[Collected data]
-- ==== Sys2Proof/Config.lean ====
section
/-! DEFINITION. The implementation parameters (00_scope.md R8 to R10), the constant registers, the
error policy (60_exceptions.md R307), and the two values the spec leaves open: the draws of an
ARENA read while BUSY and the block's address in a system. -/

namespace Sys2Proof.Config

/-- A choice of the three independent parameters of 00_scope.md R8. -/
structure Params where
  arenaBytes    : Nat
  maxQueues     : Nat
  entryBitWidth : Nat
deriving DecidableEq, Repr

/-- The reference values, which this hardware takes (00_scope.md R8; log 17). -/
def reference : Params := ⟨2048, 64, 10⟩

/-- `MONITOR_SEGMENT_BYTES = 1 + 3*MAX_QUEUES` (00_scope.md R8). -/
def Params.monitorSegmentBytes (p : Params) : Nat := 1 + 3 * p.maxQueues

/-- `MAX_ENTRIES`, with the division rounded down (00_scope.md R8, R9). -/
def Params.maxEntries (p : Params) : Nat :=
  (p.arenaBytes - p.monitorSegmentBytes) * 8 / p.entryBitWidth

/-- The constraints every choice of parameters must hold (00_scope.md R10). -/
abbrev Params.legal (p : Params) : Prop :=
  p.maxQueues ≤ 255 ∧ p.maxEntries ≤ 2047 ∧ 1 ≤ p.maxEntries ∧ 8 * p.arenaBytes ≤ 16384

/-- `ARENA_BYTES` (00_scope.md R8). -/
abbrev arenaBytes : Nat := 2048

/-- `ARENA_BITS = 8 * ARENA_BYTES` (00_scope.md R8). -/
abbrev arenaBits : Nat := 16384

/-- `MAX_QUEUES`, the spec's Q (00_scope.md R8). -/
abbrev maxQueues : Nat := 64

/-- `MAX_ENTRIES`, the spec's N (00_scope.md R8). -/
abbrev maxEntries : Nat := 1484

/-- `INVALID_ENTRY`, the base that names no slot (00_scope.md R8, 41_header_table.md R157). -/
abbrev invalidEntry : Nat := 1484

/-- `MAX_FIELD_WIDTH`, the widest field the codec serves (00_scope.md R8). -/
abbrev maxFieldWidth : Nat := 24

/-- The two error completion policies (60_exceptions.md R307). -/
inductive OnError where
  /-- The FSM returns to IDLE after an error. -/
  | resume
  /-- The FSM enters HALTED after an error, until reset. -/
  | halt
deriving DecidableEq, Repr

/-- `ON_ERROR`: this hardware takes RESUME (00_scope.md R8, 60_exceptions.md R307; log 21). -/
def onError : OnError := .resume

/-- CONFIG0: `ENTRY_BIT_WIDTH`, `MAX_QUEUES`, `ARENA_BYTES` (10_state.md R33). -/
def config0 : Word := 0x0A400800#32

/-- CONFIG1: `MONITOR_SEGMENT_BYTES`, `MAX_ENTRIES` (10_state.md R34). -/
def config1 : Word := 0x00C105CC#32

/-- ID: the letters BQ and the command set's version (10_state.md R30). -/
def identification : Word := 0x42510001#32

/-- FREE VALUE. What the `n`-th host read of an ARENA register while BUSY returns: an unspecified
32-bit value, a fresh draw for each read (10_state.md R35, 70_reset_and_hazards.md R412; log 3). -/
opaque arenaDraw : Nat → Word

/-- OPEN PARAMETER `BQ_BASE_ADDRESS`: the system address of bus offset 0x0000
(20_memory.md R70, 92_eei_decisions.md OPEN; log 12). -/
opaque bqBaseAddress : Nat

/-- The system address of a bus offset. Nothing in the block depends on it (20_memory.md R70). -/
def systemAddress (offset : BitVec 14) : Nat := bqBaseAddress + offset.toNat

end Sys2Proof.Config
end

==

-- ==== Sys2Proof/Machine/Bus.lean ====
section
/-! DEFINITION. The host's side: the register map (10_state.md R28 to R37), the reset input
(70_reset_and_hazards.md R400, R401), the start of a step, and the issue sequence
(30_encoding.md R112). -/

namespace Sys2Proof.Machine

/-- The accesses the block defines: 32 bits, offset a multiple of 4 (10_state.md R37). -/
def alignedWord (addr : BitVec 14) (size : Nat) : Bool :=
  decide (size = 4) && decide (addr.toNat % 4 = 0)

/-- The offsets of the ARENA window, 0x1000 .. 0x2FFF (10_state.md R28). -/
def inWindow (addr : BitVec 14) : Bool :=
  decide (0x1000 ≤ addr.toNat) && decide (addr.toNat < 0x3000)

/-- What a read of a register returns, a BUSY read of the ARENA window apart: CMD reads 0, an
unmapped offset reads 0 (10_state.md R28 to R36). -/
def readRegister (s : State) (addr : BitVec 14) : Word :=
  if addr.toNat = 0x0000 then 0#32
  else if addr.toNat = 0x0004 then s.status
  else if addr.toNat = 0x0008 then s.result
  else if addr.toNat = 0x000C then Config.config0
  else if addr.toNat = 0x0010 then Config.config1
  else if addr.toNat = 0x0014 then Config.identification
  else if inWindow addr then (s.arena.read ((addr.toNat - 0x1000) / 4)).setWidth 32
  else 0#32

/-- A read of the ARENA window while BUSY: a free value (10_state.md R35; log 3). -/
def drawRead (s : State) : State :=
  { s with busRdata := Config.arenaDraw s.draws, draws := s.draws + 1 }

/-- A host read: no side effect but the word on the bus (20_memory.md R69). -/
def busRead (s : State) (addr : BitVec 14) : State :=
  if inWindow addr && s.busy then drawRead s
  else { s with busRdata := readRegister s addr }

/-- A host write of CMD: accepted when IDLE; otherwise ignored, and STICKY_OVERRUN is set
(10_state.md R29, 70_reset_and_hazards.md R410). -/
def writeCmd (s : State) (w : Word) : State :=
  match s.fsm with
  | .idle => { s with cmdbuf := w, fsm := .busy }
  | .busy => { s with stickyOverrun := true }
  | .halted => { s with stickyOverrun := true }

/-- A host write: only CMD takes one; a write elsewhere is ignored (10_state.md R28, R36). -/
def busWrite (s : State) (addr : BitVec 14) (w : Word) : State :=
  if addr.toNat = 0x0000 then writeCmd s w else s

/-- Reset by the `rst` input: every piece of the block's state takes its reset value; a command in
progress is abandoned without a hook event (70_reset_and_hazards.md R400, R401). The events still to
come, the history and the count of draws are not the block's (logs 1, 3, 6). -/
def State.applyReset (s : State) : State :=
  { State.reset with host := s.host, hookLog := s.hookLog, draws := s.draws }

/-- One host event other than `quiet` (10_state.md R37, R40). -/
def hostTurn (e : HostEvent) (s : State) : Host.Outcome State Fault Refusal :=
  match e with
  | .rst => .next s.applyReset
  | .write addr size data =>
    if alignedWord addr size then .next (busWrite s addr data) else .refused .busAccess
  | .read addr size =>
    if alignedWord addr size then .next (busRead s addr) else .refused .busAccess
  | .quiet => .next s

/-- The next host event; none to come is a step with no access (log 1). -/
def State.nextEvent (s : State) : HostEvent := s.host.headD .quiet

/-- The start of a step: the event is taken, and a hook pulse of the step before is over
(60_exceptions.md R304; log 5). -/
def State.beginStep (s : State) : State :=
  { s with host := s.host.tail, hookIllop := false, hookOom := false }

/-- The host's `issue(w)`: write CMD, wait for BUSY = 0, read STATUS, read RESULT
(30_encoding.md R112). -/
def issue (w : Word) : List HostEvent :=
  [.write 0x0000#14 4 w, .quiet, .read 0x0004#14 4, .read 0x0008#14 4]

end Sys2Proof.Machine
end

__DIRECTIONS FOR THIS TASK__. All that is needed is the exact run of lines above from the line containing "log 21). -/" through the line containing "def config0 : Word := 0x0A400800#32", both of them included.

__TASK SOLUTION__.
/-- `ON_ERROR`: this hardware takes RESUME (00_scope.md R8, 60_exceptions.md R307; log 21). -/
def onError : OnError := .resume

/-- CONFIG0: `ENTRY_BIT_WIDTH`, `MAX_QUEUES`, `ARENA_BYTES` (10_state.md R33). -/
def config0 : Word := 0x0A400800#32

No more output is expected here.